- Certain amounts are excluded from the gift category for tax purposes. In 2010, the annual gift tax exclusion amounts to $13,000 per person. That means if you give a gift valued at less than $13,001 to your child, you do not have to pay federal income tax on the gift amount. Your spouse may also give your child a gift valued at $13,000 or less and not incur any federal income tax liability. If the gift is part of a trust arrangement, each donor's gift exclusion amounts to $13,000 as well.
- If the gift you give to a child or anyone else qualifies as education or medical in nature because you paid it directly to a health care professional or an educational institution, the gift is generally nontaxable. If you made a gift to your spouse, no tax is charged. The nontaxable classification also applies to gifts made to charities or to a political organization for its use.
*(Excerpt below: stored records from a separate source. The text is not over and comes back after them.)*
-- ==== Sys2Proof/Laws/State.lean ====
section
/-! SUPPORT. One lemma for each field of State under each named update: what an update leaves as it was.  No later proof
unfolds a record update. -/

namespace Sys2Proof.Machine

variable (s : State)

/-! ### reach -/

@[simp] theorem State.reach_phase (t : Timer) : (s.reach t).phase = s.phase := rfl
@[simp] theorem State.reach_straps (t : Timer) : (s.reach t).straps = s.straps := rfl
@[simp] theorem State.reach_image (t : Timer) : (s.reach t).image = s.image := rfl
@[simp] theorem State.reach_imageDefaulted (t : Timer) : (s.reach t).imageDefaulted = s.imageDefaulted := rfl
@[simp] theorem State.reach_imageAdjusted (t : Timer) : (s.reach t).imageAdjusted = s.imageAdjusted := rfl
@[simp] theorem State.reach_adjust (t : Timer) : (s.reach t).adjust = s.adjust := rfl
@[simp] theorem State.reach_slotCount (t : Timer) : (s.reach t).slotCount = s.slotCount := rfl
@[simp] theorem State.reach_lanes (t : Timer) : (s.reach t).lanes = s.lanes := rfl
@[simp] theorem State.reach_tuners (t : Timer) : (s.reach t).tuners = s.tuners := rfl
@[simp] theorem State.reach_checkers (t : Timer) : (s.reach t).checkers = s.checkers := rfl
@[simp] theorem State.reach_splits (t : Timer) : (s.reach t).splits = s.splits := rfl
@[simp] theorem State.reach_merges (t : Timer) : (s.reach t).merges = s.merges := rfl
@[simp] theorem State.reach_ctxs (t : Timer) : (s.reach t).ctxs = s.ctxs := rfl
@[simp] theorem State.reach_interval (t : Timer) : (s.reach t).interval = s.interval := rfl
@[simp] theorem State.reach_intervalEnd (t : Timer) : (s.reach t).intervalEnd = s.intervalEnd := rfl
@[simp] theorem State.reach_slots (t : Timer) : (s.reach t).slots = s.slots := rfl
@[simp] theorem State.reach_nextOrder (t : Timer) : (s.reach t).nextOrder = s.nextOrder := rfl
@[simp] theorem State.reach_overflow (t : Timer) : (s.reach t).overflow = s.overflow := rfl
@[simp] theorem State.reach_lost (t : Timer) : (s.reach t).lost = s.lost := rfl
@[simp] theorem State.reach_line (t : Timer) : (s.reach t).line = s.line := rfl
@[simp] theorem State.reach_roster (t : Timer) : (s.reach t).roster = s.roster := rfl
@[simp] theorem State.reach_peerLost (t : Timer) : (s.reach t).peerLost = s.peerLost := rfl
@[simp] theorem State.reach_coll (t : Timer) : (s.reach t).coll = s.coll := rfl
@[simp] theorem State.reach_port (t : Timer) : (s.reach t).port = s.port := rfl
@[simp] theorem State.reach_pending (t : Timer) : (s.reach t).pending = s.pending := rfl
@[simp] theorem State.reach_lane (t : Timer) (m : Lane) : (s.reach t).lane m = s.lane m := rfl
@[simp] theorem State.reach_tuner (t : Timer) (j : FLane) : (s.reach t).tuner j = s.tuner j := rfl
@[simp] theorem State.reach_checker (t : Timer) (j : CLane) : (s.reach t).checker j = s.checker j := rfl
@[simp] theorem State.reach_ctxOf (t : Timer) (M : Leg) : (s.reach t).ctx? M = s.ctx? M := rfl
@[simp] theorem State.reach_slot (t : Timer) (j : Fin 8) : (s.reach t).slot j = s.slot j := rfl
@[simp] theorem State.reach_outOfPlan (t : Timer) : (s.reach t).outOfPlan = s.outOfPlan := rfl
@[simp] theorem State.reach_station (t : Timer) : (s.reach t).station = s.station := rfl
@[simp] theorem State.reach_owner (t : Timer) (m : Lane) : (s.reach t).owner m = s.owner m := rfl
@[simp] theorem State.reach_frontLanes (t : Timer) (M : Leg) : (s.reach t).frontLanes M = s.frontLanes M := rfl
@[simp] theorem State.reach_cableLanes (t : Timer) (M : Leg) : (s.reach t).cableLanes M = s.cableLanes M := rfl
@[simp] theorem State.reach_farStation (t : Timer) (M : Leg) : (s.reach t).farStation M = s.farStation M := rfl

/-! ### modLane -/

@[simp] theorem State.modLane_phase (l : Lane) (f : LaneUnit → LaneUnit) : (s.modLane l f).phase = s.phase := rfl
@[simp] theorem State.modLane_now (l : Lane) (f : LaneUnit → LaneUnit) : (s.modLane l f).now = s.now := rfl
@[simp] theorem State.modLane_straps (l : Lane) (f : LaneUnit → LaneUnit) : (s.modLane l f).straps = s.straps := rfl
@[simp] theorem State.modLane_image (l : Lane) (f : LaneUnit → LaneUnit) : (s.modLane l f).image = s.image := rfl
@[simp] theorem State.modLane_imageDefaulted (l : Lane) (f : LaneUnit → LaneUnit) : (s.modLane l f).imageDefaulted = s.imageDefaulted := rfl
@[simp] theorem State.modLane_imageAdjusted (l : Lane) (f : LaneUnit → LaneUnit) : (s.modLane l f).imageAdjusted = s.imageAdjusted := rfl
@[simp] theorem State.modLane_adjust (l : Lane) (f : LaneUnit → LaneUnit) : (s.modLane l f).adjust = s.adjust := rfl
@[simp] theorem State.modLane_slotCount (l : Lane) (f : LaneUnit → LaneUnit) : (s.modLane l f).slotCount = s.slotCount := rfl
@[simp] theorem State.modLane_tuners (l : Lane) (f : LaneUnit → LaneUnit) : (s.modLane l f).tuners = s.tuners := rfl
@[simp] theorem State.modLane_checkers (l : Lane) (f : LaneUnit → LaneUnit) : (s.modLane l f).checkers = s.checkers := rfl
@[simp] theorem State.modLane_splits (l : Lane) (f : LaneUnit → LaneUnit) : (s.modLane l f).splits = s.splits := rfl
@[simp] theorem State.modLane_merges (l : Lane) (f : LaneUnit → LaneUnit) : (s.modLane l f).merges = s.merges := rfl
@[simp] theorem State.modLane_ctxs (l : Lane) (f : LaneUnit → LaneUnit) : (s.modLane l f).ctxs = s.ctxs := rfl
@[simp] theorem State.modLane_interval (l : Lane) (f : LaneUnit → LaneUnit) : (s.modLane l f).interval = s.interval := rfl
@[simp] theorem State.modLane_intervalEnd (l : Lane) (f : LaneUnit → LaneUnit) : (s.modLane l f).intervalEnd = s.intervalEnd := rfl
@[simp] theorem State.modLane_slots (l : Lane) (f : LaneUnit → LaneUnit) : (s.modLane l f).slots = s.slots := rfl
@[simp] theorem State.modLane_nextOrder (l : Lane) (f : LaneUnit → LaneUnit) : (s.modLane l f).nextOrder = s.nextOrder := rfl
@[simp] theorem State.modLane_overflow (l : Lane) (f : LaneUnit → LaneUnit) : (s.modLane l f).overflow = s.overflow := rfl
@[simp] theorem State.modLane_lost (l : Lane) (f : LaneUnit → LaneUnit) : (s.modLane l f).lost = s.lost := rfl
@[simp] theorem State.modLane_line (l : Lane) (f : LaneUnit → LaneUnit) : (s.modLane l f).line = s.line := rfl
@[simp] theorem State.modLane_roster (l : Lane) (f : LaneUnit → LaneUnit) : (s.modLane l f).roster = s.roster := rfl
@[simp] theorem State.modLane_peerLost (l : Lane) (f : LaneUnit → LaneUnit) : (s.modLane l f).peerLost = s.peerLost := rfl
@[simp] theorem State.modLane_coll (l : Lane) (f : LaneUnit → LaneUnit) : (s.modLane l f).coll = s.coll := rfl
@[simp] theorem State.modLane_port (l : Lane) (f : LaneUnit → LaneUnit) : (s.modLane l f).port = s.port := rfl
@[simp] theorem State.modLane_pending (l : Lane) (f : LaneUnit → LaneUnit) : (s.modLane l f).pending = s.pending := rfl
@[simp] theorem State.modLane_tuner (l : Lane) (f : LaneUnit → LaneUnit) (j : FLane) : (s.modLane l f).tuner j = s.tuner j := rfl
@[simp] theorem State.modLane_checker (l : Lane) (f : LaneUnit → LaneUnit) (j : CLane) : (s.modLane l f).checker j = s.checker j := rfl
@[simp] theorem State.modLane_ctxOf (l : Lane) (f : LaneUnit → LaneUnit) (M : Leg) : (s.modLane l f).ctx? M = s.ctx? M := rfl
@[simp] theorem State.modLane_slot (l : Lane) (f : LaneUnit → LaneUnit) (j : Fin 8) : (s.modLane l f).slot j = s.slot j := rfl
@[simp] theorem State.modLane_outOfPlan (l : Lane) (f : LaneUnit → LaneUnit) : (s.modLane l f).outOfPlan = s.outOfPlan := rfl
@[simp] theorem State.modLane_station (l : Lane) (f : LaneUnit → LaneUnit) : (s.modLane l f).station = s.station := rfl
@[simp] theorem State.modLane_owner (l : Lane) (f : LaneUnit → LaneUnit) (m : Lane) : (s.modLane l f).owner m = s.owner m := rfl
@[simp] theorem State.modLane_frontLanes (l : Lane) (f : LaneUnit → LaneUnit) (M : Leg) : (s.modLane l f).frontLanes M = s.frontLanes M := rfl
@[simp] theorem State.modLane_cableLanes (l : Lane) (f : LaneUnit → LaneUnit) (M : Leg) : (s.modLane l f).cableLanes M = s.cableLanes M := rfl
@[simp] theorem State.modLane_farStation (l : Lane) (f : LaneUnit → LaneUnit) (M : Leg) : (s.modLane l f).farStation M = s.farStation M := rfl

/-! ### modTuner -/

@[simp] theorem State.modTuner_phase (k : FLane) (f : Tuner → Tuner) : (s.modTuner k f).phase = s.phase := rfl
@[simp] theorem State.modTuner_now (k : FLane) (f : Tuner → Tuner) : (s.modTuner k f).now = s.now := rfl
@[simp] theorem State.modTuner_straps (k : FLane) (f : Tuner → Tuner) : (s.modTuner k f).straps = s.straps := rfl
@[simp] theorem State.modTuner_image (k : FLane) (f : Tuner → Tuner) : (s.modTuner k f).image = s.image := rfl
@[simp] theorem State.modTuner_imageDefaulted (k : FLane) (f : Tuner → Tuner) : (s.modTuner k f).imageDefaulted = s.imageDefaulted := rfl
@[simp] theorem State.modTuner_imageAdjusted (k : FLane) (f : Tuner → Tuner) : (s.modTuner k f).imageAdjusted = s.imageAdjusted := rfl
@[simp] theorem State.modTuner_adjust (k : FLane) (f : Tuner → Tuner) : (s.modTuner k f).adjust = s.adjust := rfl
@[simp] theorem State.modTuner_slotCount (k : FLane) (f : Tuner → Tuner) : (s.modTuner k f).slotCount = s.slotCount := rfl
@[simp] theorem State.modTuner_lanes (k : FLane) (f : Tuner → Tuner) : (s.modTuner k f).lanes = s.lanes := rfl
@[simp] theorem State.modTuner_checkers (k : FLane) (f : Tuner → Tuner) : (s.modTuner k f).checkers = s.checkers := rfl
@[simp] theorem State.modTuner_splits (k : FLane) (f : Tuner → Tuner) : (s.modTuner k f).splits = s.splits := rfl
@[simp] theorem State.modTuner_merges (k : FLane) (f : Tuner → Tuner) : (s.modTuner k f).merges = s.merges := rfl
@[simp] theorem State.modTuner_ctxs (k : FLane) (f : Tuner → Tuner) : (s.modTuner k f).ctxs = s.ctxs := rfl
@[simp] theorem State.modTuner_interval (k : FLane) (f : Tuner → Tuner) : (s.modTuner k f).interval = s.interval := rfl
@[simp] theorem State.modTuner_intervalEnd (k : FLane) (f : Tuner → Tuner) : (s.modTuner k f).intervalEnd = s.intervalEnd := rfl
@[simp] theorem State.modTuner_slots (k : FLane) (f : Tuner → Tuner) : (s.modTuner k f).slots = s.slots := rfl
@[simp] theorem State.modTuner_nextOrder (k : FLane) (f : Tuner → Tuner) : (s.modTuner k f).nextOrder = s.nextOrder := rfl
@[simp] theorem State.modTuner_overflow (k : FLane) (f : Tuner → Tuner) : (s.modTuner k f).overflow = s.overflow := rfl
@[simp] theorem State.modTuner_lost (k : FLane) (f : Tuner → Tuner) : (s.modTuner k f).lost = s.lost := rfl
@[simp] theorem State.modTuner_line (k : FLane) (f : Tuner → Tuner) : (s.modTuner k f).line = s.line := rfl
@[simp] theorem State.modTuner_roster (k : FLane) (f : Tuner → Tuner) : (s.modTuner k f).roster = s.roster := rfl
@[simp] theorem State.modTuner_peerLost (k : FLane) (f : Tuner → Tuner) : (s.modTuner k f).peerLost = s.peerLost := rfl
@[simp] theorem State.modTuner_coll (k : FLane) (f : Tuner → Tuner) : (s.modTuner k f).coll = s.coll := rfl
@[simp] theorem State.modTuner_port (k : FLane) (f : Tuner → Tuner) : (s.modTuner k f).port = s.port := rfl
@[simp] theorem State.modTuner_pending (k : FLane) (f : Tuner → Tuner) : (s.modTuner k f).pending = s.pending := rfl
@[simp] theorem State.modTuner_lane (k : FLane) (f : Tuner → Tuner) (m : Lane) : (s.modTuner k f).lane m = s.lane m := rfl
@[simp] theorem State.modTuner_checker (k : FLane) (f : Tuner → Tuner) (j : CLane) : (s.modTuner k f).checker j = s.checker j := rfl
@[simp] theorem State.modTuner_ctxOf (k : FLane) (f : Tuner → Tuner) (M : Leg) : (s.modTuner k f).ctx? M = s.ctx? M := rfl
@[simp] theorem State.modTuner_slot (k : FLane) (f : Tuner → Tuner) (j : Fin 8) : (s.modTuner k f).slot j = s.slot j := rfl
@[simp] theorem State.modTuner_outOfPlan (k : FLane) (f : Tuner → Tuner) : (s.modTuner k f).outOfPlan = s.outOfPlan := rfl
@[simp] theorem State.modTuner_station (k : FLane) (f : Tuner → Tuner) : (s.modTuner k f).station = s.station := rfl
@[simp] theorem State.modTuner_owner (k : FLane) (f : Tuner → Tuner) (m : Lane) : (s.modTuner k f).owner m = s.owner m := rfl
@[simp] theorem State.modTuner_frontLanes (k : FLane) (f : Tuner → Tuner) (M : Leg) : (s.modTuner k f).frontLanes M = s.frontLanes M := rfl
@[simp] theorem State.modTuner_cableLanes (k : FLane) (f : Tuner → Tuner) (M : Leg) : (s.modTuner k f).cableLanes M = s.cableLanes M := rfl
@[simp] theorem State.modTuner_farStation (k : FLane) (f : Tuner → Tuner) (M : Leg) : (s.modTuner k f).farStation M = s.farStation M := rfl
- File Form 709, United States Gift (and Generation-Skipping Transfer) Tax Return, if you gave gifts to anyone in an amount above the annual exclusion. Also file the form if you and your spouse split a gift or if you gave a gift to someone who cannot use the gift until sometime in the future. You also must file the form if you gave your spouse an interest in a property that ends by virtue of a future event.
- The complexities of IRS gift tax laws make it difficult for a non-professional to navigate the applicable tax code. For that reason, enlisting the aid of certified public accountant or an attorney may be necessary, especially if the gift transfer is exceedingly large or complex, involves multiple donors, requires a fair market value analysis or if you plan to split a gift.